Florida State is the niche I searched for my entire childhood. Intellectual discussions, research, actively living to make the world a better place, no segregation, no racism... a commonality of thinking for oneself and always bettering oneself. When I attended FSU, for the first time ever, I felt like I fit in... I had found the family I never had.
As soon as I could, I moved back to my beloved Tallahassee. They say you can't go home. They are wrong. I AM home.
Last night, my school played in one of our state rivalries. I usually watch on TV while working on a manuscript. Last night was different. I am passionate about my alumnus and the team we were playing ALWAYS bullies my team. When you dedicate so much of yourself to a school, you are loyal to anything related to the university.

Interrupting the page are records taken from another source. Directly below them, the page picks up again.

@[simp] theorem setRecEvent_clk (d : Dev) (b : Nat) : (setRecEvent d b).clk = d.clk := by simp [setRecEvent]
@[simp] theorem setRecEvent_pins (d : Dev) (b : Nat) : (setRecEvent d b).pins = d.pins := by simp [setRecEvent]
@[simp] theorem setRecEvent_mm (d : Dev) (b : Nat) : (setRecEvent d b).mm = d.mm := by simp [setRecEvent]
@[simp] theorem setRecEvent_pwr (d : Dev) (b : Nat) : (setRecEvent d b).pwr = d.pwr := by simp [setRecEvent]
@[simp] theorem setRecEvent_cfg (d : Dev) (b : Nat) : (setRecEvent d b).cfg = d.cfg := by simp [setRecEvent]
@[simp] theorem setRecEvent_pci (d : Dev) (b : Nat) : (setRecEvent d b).pci = d.pci := by simp [setRecEvent]
@[simp] theorem setRecEvent_ring (d : Dev) (b : Nat) : (setRecEvent d b).ring = d.ring := by simp [setRecEvent]
@[simp] theorem setRecEvent_jr (d : Dev) (b : Nat) : (setRecEvent d b).jr = d.jr := by simp [setRecEvent]
@[simp] theorem setRecEvent_fb (d : Dev) (b : Nat) : (setRecEvent d b).fb = d.fb := by simp [setRecEvent]
@[simp] theorem setRecEvent_str (d : Dev) (b : Nat) : (setRecEvent d b).str = d.str := by simp [setRecEvent]
@[simp] theorem setRecEvent_ph (d : Dev) (b : Nat) : (setRecEvent d b).ph = d.ph := by simp [setRecEvent]
@[simp] theorem setRecEvent_lk (d : Dev) (b : Nat) : (setRecEvent d b).lk = d.lk := by simp [setRecEvent]
@[simp] theorem setRecEvent_seq (d : Dev) (b : Nat) : (setRecEvent d b).seq = d.seq := by simp [setRecEvent]
@[simp] theorem setRecEvent_chg (d : Dev) (b : Nat) : (setRecEvent d b).chg = d.chg := by simp [setRecEvent]
@[simp] theorem setRecEvent_flt (d : Dev) (b : Nat) : (setRecEvent d b).flt = d.flt := by simp [setRecEvent]
@[simp] theorem setRecEvent_tmr (d : Dev) (b : Nat) : (setRecEvent d b).tmr = d.tmr := by simp [setRecEvent]
@[simp] theorem setRecEvent_wd (d : Dev) (b : Nat) : (setRecEvent d b).wd = d.wd := by simp [setRecEvent]
@[simp] theorem setRecEvent_otp (d : Dev) (b : Nat) : (setRecEvent d b).otp = d.otp := by simp [setRecEvent]
@[simp] theorem setRecEvent_cap (d : Dev) (b : Nat) : (setRecEvent d b).cap = d.cap := by simp [setRecEvent]
@[simp] theorem setRecEvent_capQueue (d : Dev) (b : Nat) : (setRecEvent d b).capQueue = d.capQueue := by simp [setRecEvent]
@[simp] theorem setRecEvent_mp (d : Dev) (b : Nat) : (setRecEvent d b).mp = d.mp := by simp [setRecEvent]
@[simp] theorem setRecEvent_waiting (d : Dev) (b : Nat) : (setRecEvent d b).waiting = d.waiting := by simp [setRecEvent]
@[simp] theorem setRecEvent_out (d : Dev) (b : Nat) : (setRecEvent d b).out = d.out := by simp [setRecEvent]
@[simp] theorem setRecEvent_fretOut (d : Dev) (b : Nat) : (setRecEvent d b).fretOut = d.fretOut := by simp [setRecEvent]
@[simp] theorem setRecEvent_bus (d : Dev) (b : Nat) : (setRecEvent d b).bus = d.bus := by simp [setRecEvent]
@[simp] theorem setRecEvent_busBlock (d : Dev) (b : Nat) : (setRecEvent d b).busBlock = d.busBlock := by simp [setRecEvent]

@[simp] theorem setMpEvent_waiting (d : Dev) (b : Nat) : (setMpEvent d b).waiting = d.waiting := by simp [setMpEvent]
@[simp] theorem setMpEvent_clk (d : Dev) (b : Nat) : (setMpEvent d b).clk = d.clk := by simp [setMpEvent]
@[simp] theorem setMpEvent_pins (d : Dev) (b : Nat) : (setMpEvent d b).pins = d.pins := by simp [setMpEvent]
@[simp] theorem setMpEvent_mm (d : Dev) (b : Nat) : (setMpEvent d b).mm = d.mm := by simp [setMpEvent]
@[simp] theorem setMpEvent_pwr (d : Dev) (b : Nat) : (setMpEvent d b).pwr = d.pwr := by simp [setMpEvent]
@[simp] theorem setMpEvent_cfg (d : Dev) (b : Nat) : (setMpEvent d b).cfg = d.cfg := by simp [setMpEvent]
@[simp] theorem setMpEvent_pci (d : Dev) (b : Nat) : (setMpEvent d b).pci = d.pci := by simp [setMpEvent]
@[simp] theorem setMpEvent_ring (d : Dev) (b : Nat) : (setMpEvent d b).ring = d.ring := by simp [setMpEvent]
@[simp] theorem setMpEvent_jr (d : Dev) (b : Nat) : (setMpEvent d b).jr = d.jr := by simp [setMpEvent]
@[simp] theorem setMpEvent_fb (d : Dev) (b : Nat) : (setMpEvent d b).fb = d.fb := by simp [setMpEvent]
@[simp] theorem setMpEvent_str (d : Dev) (b : Nat) : (setMpEvent d b).str = d.str := by simp [setMpEvent]
@[simp] theorem setMpEvent_ph (d : Dev) (b : Nat) : (setMpEvent d b).ph = d.ph := by simp [setMpEvent]
@[simp] theorem setMpEvent_lk (d : Dev) (b : Nat) : (setMpEvent d b).lk = d.lk := by simp [setMpEvent]
@[simp] theorem setMpEvent_seq (d : Dev) (b : Nat) : (setMpEvent d b).seq = d.seq := by simp [setMpEvent]
@[simp] theorem setMpEvent_chg (d : Dev) (b : Nat) : (setMpEvent d b).chg = d.chg := by simp [setMpEvent]
@[simp] theorem setMpEvent_flt (d : Dev) (b : Nat) : (setMpEvent d b).flt = d.flt := by simp [setMpEvent]
@[simp] theorem setMpEvent_tmr (d : Dev) (b : Nat) : (setMpEvent d b).tmr = d.tmr := by simp [setMpEvent]
@[simp] theorem setMpEvent_wd (d : Dev) (b : Nat) : (setMpEvent d b).wd = d.wd := by simp [setMpEvent]
@[simp] theorem setMpEvent_otp (d : Dev) (b : Nat) : (setMpEvent d b).otp = d.otp := by simp [setMpEvent]
@[simp] theorem setMpEvent_rcd (d : Dev) (b : Nat) : (setMpEvent d b).rcd = d.rcd := by simp [setMpEvent]
@[simp] theorem setMpEvent_cap (d : Dev) (b : Nat) : (setMpEvent d b).cap = d.cap := by simp [setMpEvent]
@[simp] theorem setMpEvent_capQueue (d : Dev) (b : Nat) : (setMpEvent d b).capQueue = d.capQueue := by simp [setMpEvent]
@[simp] theorem setMpEvent_out (d : Dev) (b : Nat) : (setMpEvent d b).out = d.out := by simp [setMpEvent]
@[simp] theorem setMpEvent_fretOut (d : Dev) (b : Nat) : (setMpEvent d b).fretOut = d.fretOut := by simp [setMpEvent]
@[simp] theorem setMpEvent_bus (d : Dev) (b : Nat) : (setMpEvent d b).bus = d.bus := by simp [setMpEvent]
@[simp] theorem setMpEvent_busBlock (d : Dev) (b : Nat) : (setMpEvent d b).busBlock = d.busBlock := by simp [setMpEvent]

I've learned my triggers. Last night, I didn't watch because I knew details would enrage me. I've learned to let God take control in ALL areas of my life, even college football. It's more than a game. It's loyalty. Details about triggers upset me for days after, in addition to having less than love for the opponents. This goes for my future, my career, my everyday life... whatever I'm passionate about... I knew watching the game would trigger me. Not watching, not wanting to know play by play, is not the healthiest use of my time.
The game started at 8pm... I stayed away from all updates. At midnight, I woke up and checked the score. Game over. No yelling at TV, no spike in blood pressure... it was taken care of without my involvement.
This is an example of how I've changed the past few years. I practice active faith, leave details to God, and find ways to personally glorify God. I trust Him. He has never let me down before. Things don't always go my way. My team doesn't always win. But that's alright. With Jesus, I'm on the victory team.